Some of Sîn-kāšid’s religious endowment inscriptions make reference to the low prices of the commodities barley, wool, copper and vegetable oil, symptomatic of divine favor for the reign as manifested in a strong economy. A comparison with surviving contemporary economic texts, however, shows the pricing to be utopian, approximately a third of the market rate, but his propagandizing technique would be later imitated by others, Sîn-iddinam and Sîn-iqišam of Larsa, Šamši-Adad I of Assyria, and others.[7]

He was eventually succeeded by his son Sîn-irībam, his grandsons Sîn-gāmil and Ilum-gāmil, and a certain Etēia of unknown provenance, before the dynasty was replaced by An-am, and his son ÌR-ne-ne (Irdanene), kings who had adopted Sumerian names in marked contrast to the Akkadian monikers of his dynasty.

His daughter was Nin-šatapada, "Lady Chosen by [means of] the Heart [Omens]," the high-priestess of Meslamtae’a in the city of Dūrum, who apparently authored a letter-prayer to Rim-Sin I (ca. 1758–1699 BC), extant in six later copies, in which she pleaded him to end her exile.

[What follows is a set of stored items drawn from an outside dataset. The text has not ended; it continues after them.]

-- ==== Sys2Proof/Machine/VectorMem.lean ====
section
/-!
DEFINITION. Vector memory, major 0x32, the table load of the polynomial unit, and the steps of the vector queue
(spec/07 R185, R199 to R202, R207).
-/
namespace Sys2Proof.Machine

/-! ### Elements in memory (R200) -/

/-- The issue check of one element (R201); an element of a counter window is of another size than 8 (R320). -/
def State.vmemCheck (s : State) (m : VMem) (j : Nat) : Option Cause :=
  let a := m.addr j
  if m.local_ then s.checkLocal s.core a.toNat 4 4 m.store
  else (s.checkGlobal s.core s.cid a m.z).orElse (fun _ => if (s.windowOf a).isSome then some { code := 0x06, addr := a } else none)

/-- Queue a vector memory instruction (R199 to R201): every active element is checked, then the tiles of a load are marked. -/
def State.queueVmem (s : State) (i : Instr) (k : MReg) (ops : List Word) : State :=
  if s.ctx ≠ 0 then s.illegal
  else if !s.here.vecRoom then s
  else match vmemOf s.here i ops with
    | none => s
    | some m =>
      let mask := s.here.gov k
      let act := activeOf s.here.vec.vlen mask
      let s := if m.local_ then s else s.obbUse s.core (idOf (opAt ops 0))
      s.checked (act.findSome? (s.vmemCheck m)) (fun s =>
        let s := if m.local_ && !m.store then each act s (fun s j => s.markTiles s.core (m.addr j).toNat 4) else s
        s.queueVec i ops mask)

/-- VLD (R200): loads consecutive words of global memory. -/
def execVld (a : VReg) (b : GReg) (imm : BitVec 19) (k : MReg) (s : State) : Result := .next (s.queueVmem (.vld a b imm k) k [s.g b])
/-- VST (R200). -/
def execVst (a : VReg) (b : GReg) (imm : BitVec 19) (k : MReg) (s : State) : Result := .next (s.queueVmem (.vst a b imm k) k [s.g b])
/-- VLDL (R200): loads consecutive words of local memory. -/
def execVldl (a : VReg) (b : GReg) (imm : BitVec 19) (k : MReg) (s : State) : Result := .next (s.queueVmem (.vldl a b imm k) k [s.g b])
/-- VSTL (R200). -/
def execVstl (a : VReg) (b : GReg) (imm : BitVec 19) (k : MReg) (s : State) : Result := .next (s.queueVmem (.vstl a b imm k) k [s.g b])
/-- VLDS (R200): element i at a stride of S(c). -/
def execVlds (z : Size) (a : VReg) (b c : GReg) (imm : BitVec 19) (k : MReg) (s : State) : Result :=
  .next (s.queueVmem (.vlds z a b c imm k) k [s.g b, s.g c])
/-- VGATH (R200): element i at offset c[i]. -/
def execVgath (z : Size) (a : VReg) (b : GReg) (c : VReg) (imm : BitVec 19) (k : MReg) (s : State) : Result :=
  .next (s.queueVmem (.vgath z a b c imm k) k [s.g b])
/-- VSCAT (R200): element i at offset c[i]. -/
def execVscat (z : Size) (a : VReg) (b : GReg) (c : VReg) (imm : BitVec 19) (k : MReg) (s : State) : Result :=
  .next (s.queueVmem (.vscat z a b c imm k) k [s.g b])

/-! ### Ranges checked as a VLDL or VSTL of them (R201, R207, R213, R216) -/

/-- The pieces of a range that lie in one 4 KiB tile each: the outcome of R201's element checks is one throughout a piece. -/
def tilePieces (la n : Nat) : List (Nat × Nat) :=
  (List.range ((la + n + 0xFFF) / 0x1000 - la / 0x1000)).map (fun i =>
    let lo := max la ((la / 0x1000 + i) * 0x1000)
    let hi := min (la + n) ((la / 0x1000 + i + 1) * 0x1000)
    (lo, hi - lo))
/-- The first failing element of a range checked as a VLDL or VSTL. -/
def State.checkRange (s : State) (la n : Nat) (store : Bool) : Option Cause :=
  if 2 ^ 20 ≤ la then some { code := 0x07, addr := w64 la }
  else (tilePieces la n).findSome? (fun p => s.checkLocal s.core p.1 p.2 4 store)

/-- PPLD (R207): queues the load of a 1,296-byte table image at local address b, a multiple of 16. -/
def execPpld (b : GReg) (s : State) : Result :=
  .next (
    let la := (s.g b).toNat
    if s.ctx ≠ 0 then s.illegal
    else if !s.here.vecRoom then s
    else if la % 16 ≠ 0 then s.raise { code := 0x06, addr := s.g b }
    else s.checked (s.checkRange la 1296 false) (fun s => (s.markTiles s.core la 1296).queueVec (.ppld b) [s.g b] 0))

/-- The table and segment count of an image; a count of 0 or above 64 leaves the table empty (R207). -/
def tableOf (bs : List Byte) : Nat × SMap (BitVec 32) :=
  let n := leNat (bs.take 4)
  if n = 0 ∨ 64 < n then (0, [])
  else (n, (List.range (5 * n)).map (fun j => (j, BitVec.ofNat 32 (leNat ((bs.drop (16 + 4 * j)).take 4)))))

/-! ### Execution (R201, R202) -/

/-- The outcome of one element. -/
inductive VRes where
  | done | got (v : BitVec 32) | page (obj pg : Nat) | again | fault (code sub : Nat) (addr : Word)
  deriving DecidableEq, Repr

/-- What a home's answer means to an element (R201). -/
def vRes (r : Ans) (a : Word) : VRes :=
  match r with
  | .ok _ => .done
  | .poison => .fault 0x0B 0 a
  | .absent => .page (idOf a) (offOf a / 65536)
  | .object => .fault 0x0A 0 a
  | .held | .stall => .again

/-- Whether a vector store must find its page resident (R201): it is not, and neither a line of the slice nor, on a
write-back page, one of the first level takes the bytes without a translation (R233, R342). -/
def State.storeWaits (s : State) (c : Nat) (a : Word) (h : Home) : Bool :=
  s.mustWait h && !((s.pageType h.id (offOf a)).2 && ((s.coreAt c).l1Find (a.toNat / 32)).isSome) &&
    (h.ext.ty = .device || (match ((s.die h.die).slice h.slot).find h.set h.key with
      | some l => !l.valid.getLsbD (offOf a % 256 / 32)
      | none => true))

/-- Perform element j of a form on core c; a load answers the value read, which its instruction writes at the end. -/
def State.vmemElem (s : State) (c cid : Nat) (m : VMem) (j : Nat) : State × VRes :=
  let a := m.addr j
  let load (bs : List Byte) : VRes := .got (BitVec.ofNat 32 (leNat bs))
  let data := leBytes m.z (((s.coreAt c).ve m.reg j).toNat % 2 ^ (8 * m.z))
  let loc (s : State) (t la : Nat) (own : Bool) : State × VRes :=
    if m.store then (s.localWrite t la data cid, .done)
    else
      let (s, bs, bad) := s.localRead t la m.z
      match bad with
      | some w => (s, if own then .fault 0x0B 4 (w64 w) else .fault 0x0B 0 a)
      | none => (s, load bs)
  if m.local_ then loc s c a.toNat true
  else if idOf a = aliasId then
    let t := offOf a / 2 ^ 20
    let la := offOf a % 2 ^ 20
    match s.portFault t la m.z m.store with
    | some z => (s, .fault z.code 0 a)
    | none => loc s t la false
  else if m.store then
    -- a store whose page is not resident holds the queue, where a scalar one would wait in the buffer (R201)
    match (s.homeOf (idOf a) (offOf a)).filter (s.storeWaits c a) with
    | some h => let (s, r) := s.openFault h; (s, vRes r a)
    | none =>
      let (s, r) := s.gStore c 0 a data cid
      (s, vRes r a)
  else match s.gLoad c 0 a m.z cid with
    | (s, .ok bs) => (s, load bs)
    | (s, r) => (s, vRes r a)

/-- Take the entry at the head off the queue. -/
def State.vecPop (s : State) (c : Nat) : State :=
  s.modCore c (fun x => { x with vec := { x.vec with queue := x.vec.queue.tail } })
/-- Keep at the head which elements have been performed, and what its loads read (R201's replay). -/
def State.vecKeep (s : State) (c : Nat) (e : VEntry) : State :=
  s.modCore c (fun x => { x with vec := { x.vec with queue := e :: x.vec.queue.tail } })
/-- Write the elements a load read into its register. -/
def Core.putElems (x : Core) (r : VReg) (buf : SMap (BitVec 32)) : Core := buf.foldl (fun x p => x.setVe r p.1 p.2) x

/-- One element of the head, and what it leaves in the entry. -/
def State.vmemStep (c cid : Nat) (m : VMem) (z : State × VEntry × VRes) (j : Nat) : State × VEntry × VRes :=
  let (s, e, r) := z
  let did (e : VEntry) : VEntry := { e with did := e.did ||| (1#64 <<< j) }
  match r with
  | .done =>
    match s.vmemElem c cid m j with
    | (s, .done) => (s, did e, .done)
    | (s, .got v) => (s, { did e with buf := sput e.buf j v }, .done)
    | (s, r) => (s, e, r)
  | r => (s, e, r)

/-- Perform the remaining elements of the head in increasing index; the queue waits at one whose page has no frame. A load
that fails writes no element (R185). -/
def State.vmemRun (s : State) (c cid : Nat) (e : VEntry) (m : VMem) : State :=
  let (s, e, r) := each (activeOf e.vlen (e.mask &&& ~~~e.did)) (s, e, VRes.done) (State.vmemStep c cid m)
  match r with
  | .done | .got _ => (s.modCore c (fun x => x.putElems m.reg e.buf)).vecPop c
  | .page obj pg => ((s.vecKeep c e).modCore c (fun x => { x with vec := { x.vec with page := some (obj, pg) } })).joinPage obj pg (.vec c)
  | .again => s.vecKeep c e
  | .fault code sub a => s.vecFault c code sub a e.pc

/-- PPLD as it completes (R207). -/
def State.ppldRun (s : State) (c : Nat) (e : VEntry) : State :=
  if e.vlen = 0 then s.vecPop c else
  let (s, bs, bad) := s.localRead c (opAt e.ops 0).toNat 1296
  match bad with
  | some w => s.vecFault c 0x0B 4 (w64 w) e.pc
  | none =>
    let (n, t) := tableOf bs
    (s.modCore c (fun x => { x with vec := { x.vec with segs := n, table := t } })).vecPop c

/-- VECTOR_QUEUE_START (R183, R190): the head starts; with no element it completes in this step. -/
def execVectorQueueStart (c : Nat) (s : State) : Result :=
  .next (match (s.coreAt c).vec.queue with
    | e :: r =>
      if e.fin.isSome then s
      else
        let d := vecDuration e
        let s := s.modCore c (fun x => { x with vec := { x.vec with queue := { e with fin := some (s.now + d) } :: r } })
        if d = 0 then s.pushFront (.vectorQueueComplete c) else s
    | [] => s)

/-- The vector and mask registers that an instruction of the queue reads, mask registers from 32 on. -/
def vecSources (i : Instr) : List Nat :=
  let m (k : MReg) : Nat := 32 + k.toNat
  match i with
  | .vadd _ _ b c k | .vsub _ _ b c k | .vmul _ _ b c k | .vmin _ _ b c k | .vmax _ _ b c k | .vand _ _ b c k | .vor _ _ b c k
  | .vxor _ _ b c k | .vshl _ _ b c k | .vshrl _ _ b c k | .vshra _ _ b c k | .vseq _ _ b c k | .vslt _ _ b c k | .vsle _ _ b c k
  | .vperm _ b c k => [b.toNat, c.toNat, m k]
  | .vabs _ _ b k | .vneg _ _ b k | .ppev _ _ b k | .vredadd _ _ b k | .vredmax _ _ b k | .vredmin _ _ b k => [b.toNat, m k]
  | .vmaxi _ _ b _ k | .vmini _ _ b _ k => [b.toNat, m k]
  | .vfma _ _ b c d k => [b.toNat, c.toNat, d.toNat, m k]
  | .vcvt _ _ _ _ a b d k => [a.toNat, b.toNat, d.toNat, m k]
  | .vsel _ b c d => [b.toNat, c.toNat, m d]
  | .vbcast _ _ _ k | .vld _ _ _ k | .vldl _ _ _ k | .vlds _ _ _ _ _ k => [m k]
  | .vext _ b _ => [b.toNat]
  | .vst a _ _ k | .vstl a _ _ k => [a.toNat, m k]
  | .vgath _ _ _ c _ k => [c.toNat, m k]
  | .vscat _ a _ c _ k => [a.toNat, c.toNat, m k]
  | .mand _ b c | .mor _ b c | .mxor _ b c => [m b, m c]
  | .mnot _ b | .mmov _ b | .mpopc _ b | .mfirst _ b | .mmovG _ b => [m b]
  | _ => []
/-- Those that it writes. -/
def vecTargets (i : Instr) : List Nat :=
  match i with
  | .vadd _ a .. | .vsub _ a .. | .vmul _ a .. | .vmin _ a .. | .vmax _ a .. | .vand _ a .. | .vor _ a .. | .vxor _ a ..
  | .vshl _ a .. | .vshrl _ a .. | .vshra _ a .. | .vabs _ a .. | .vneg _ a .. | .vfma _ a .. | .vsel a .. | .vbcast _ a ..
  | .vperm a .. | .vld a .. | .vldl a .. | .vlds _ a .. | .vgath _ a .. | .ppev _ a .. => [a.toNat]
  | .vcvt _ _ _ _ a _ d _ => [a.toNat, d.toNat]
  | .vseq _ a .. | .vslt _ a .. | .vsle _ a .. | .mand a .. | .mor a .. | .mxor a .. | .mnot a _ | .mset a _ | .mmov a _ => [32 + a.toNat]
  | _ => []

/-- The head of the vector queue as it completes reads its entry, its registers, and for a PPEV the table, and meets their
errors; what it writes is whole again (R375, R377; log 73). Also whether the core's launch is lost. -/
def State.vecMeet (s : State) (c : Nat) (e : VEntry) : State × Bool :=
  let x := (s.coreAt c).vec
  let rs := vecSources e.instr
  let done := rs ++ vecTargets e.instr
  let table := match e.instr with | .ppev .. => true | _ => false
  let fresh := match e.instr with | .ppld _ => true | _ => table
  if x.hurt.isEmpty && x.tableHurt.isNone && e.hurt.isNone then (s, false)
  else
    let (s, a) := s.suffer c 5 (hurtOf x.hurt rs)
    let (s, b) := s.suffer c 6 e.hurt.toList
    let (s, d) := s.suffer c 0 (if table then x.tableHurt.toList else [])
    (s.modCore c (fun y => { y with vec := { y.vec with
      hurt := y.vec.hurt.filter (fun h => !done.contains h.1)
      tableHurt := if fresh then none else y.vec.tableHurt
      queue := match y.vec.queue with | f :: r => { f with hurt := none } :: r | [] => [] } }), a || b || d)

/-- The head of a vector queue completes, if its duration has run and it waits for no page. -/
def State.vecComplete (s : State) (c : Nat) : State :=
    let x := s.coreAt c
    match x.vec.queue with
    | [] => s
    | e :: _ =>
      match e.fin with
      | none => s
      | some t =>
        if s.now < t || x.vec.page.isSome then s
        else
        let (s, lost) := s.vecMeet c e
        if lost then s
        else match vmemOf x e.instr e.ops with
          | some m => s.vmemRun c x.cid e m
          | none =>
            match e.instr with
            | .ppld _ => s.ppldRun c e
            | .vcvt dst src mode p a b d k => (s.doVcvt c e dst src mode p.toNat a b d k).vecPop c
            | _ => (s.modCore c (fun x => x.vecEffect e)).vecPop c

/-- The issue check of a saved vector command that is queued again: its remaining elements, or the table image (R201, R207,
R334). -/
def State.vecCheck (s : State) (e : VEntry) : Option Cause :=
  match vmemOf s.here e.instr e.ops with
  | some m => (activeOf e.vlen e.mask).findSome? (s.vmemCheck m)
  | none => match e.instr with
    | .ppld _ => s.checkRange (opAt e.ops 0).toNat 1296 false
    | _ => none
/-- The saved vector commands of a core are queued again: the first whose checks fail is a queue fault, and it and all behind
it have no effect (R185, R186, R334; log 72). -/
def State.requeueVec (s : State) (c : Nat) : State :=
  let t := s.at_ c 0
  let q := (s.coreAt c).vec.queue
  match q.findSome? (fun e => (t.vecCheck e).map (fun z => (e, z))) with
  | none => s
  | some (e, z) =>
    let ahead := q.takeWhile (fun f => (t.vecCheck f).isNone)
    let page := (s.coreAt c).vec.page
    (s.vecFault c z.code 0 z.addr e.pc).modCore c (fun x => { x with vec := { x.vec with queue := ahead, page := if ahead.isEmpty then none else page } })

/-- VECTOR_QUEUE_COMPLETE (R183, R190): the head has run its duration and takes effect; one behind it that issued with
VLEN = 0 completes in the step it reaches the head. -/
def execVectorQueueComplete (c : Nat) (s : State) : Result :=
  .next (
    let t := s.vecComplete c
    match (t.coreAt c).vec.queue with
    | e :: _ => if e.vlen = 0 && e.fin.isNone && (t.coreAt c).vec.queue.length < (s.coreAt c).vec.queue.length then t.pushFront (.vectorQueueStart c) else t
    | [] => t)

end Sys2Proof.Machine
end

She supposedly wrote it in old age, after she had been exiled from Dūrum for 4 or 5 years. Rim-Sin would take the city celebrated in his twentieth year-name, ca. 1739/38 BC. He was to capture Uruk the following year, driving out An-am’s son and successor, Irdanene.[3] The distinct possibility remains that this letter was a poetic device created by a later scribe of Larsa, to provide ideological justification for Rim-Sin’s overthrow of the Sumerian-named kings that had succeeded Sîn-kāšid’s short dynasty, as it uses some of the very same phrases that appear in official date formulae and inscriptions of the Larsa dynasty.[8]


References

  1. William W. Hallo, David B. Weisberg (1992). "A Guided Tour through Babylonian History: Cuneiform Inscriptions in the Cincinnati Art Museum". JANES. 21: 57.
  2. Douglas Frayne (1990). Old Babylonian Period (2003-1595 B.C.): Early Periods, Volume 4. University of Toronto Press. pp. 440–464.
  3. William W. Hallo (2009). The World's Oldest Literature: Studies in Sumerian Belles-Lettres. Brill. pp. 182–185, 370–381.
  4. Frans van Koppen (2006). "Old Babylonian Period Inscriptions". In Mark William Chavalas (ed.). The Ancient Near East: Historical Sources in Translation. Wiley-Blackwell. p. 94.
  5. Deena Ragavan, Cuneiform Texts and Fragments in the Harvard Art Museum / Arthur M. Sackler Museum, Cuneiform Digital Library Journal, vol. 2010:1, ISSN 1540-8779
  6. Eleanor Robson (2008). Mathematics in Ancient Iraq: A Social History. Princeton University Press. p. 94.
  7. A. K. Grayson (1972). Assyrian Royal Inscriptions, Volume 1. Otto Harrassowitz. p. 21.
  8. William W. Hallo (1996). Origins: The Ancient Near Eastern Background of Some Modern Western Institutions. Brill. p. 267.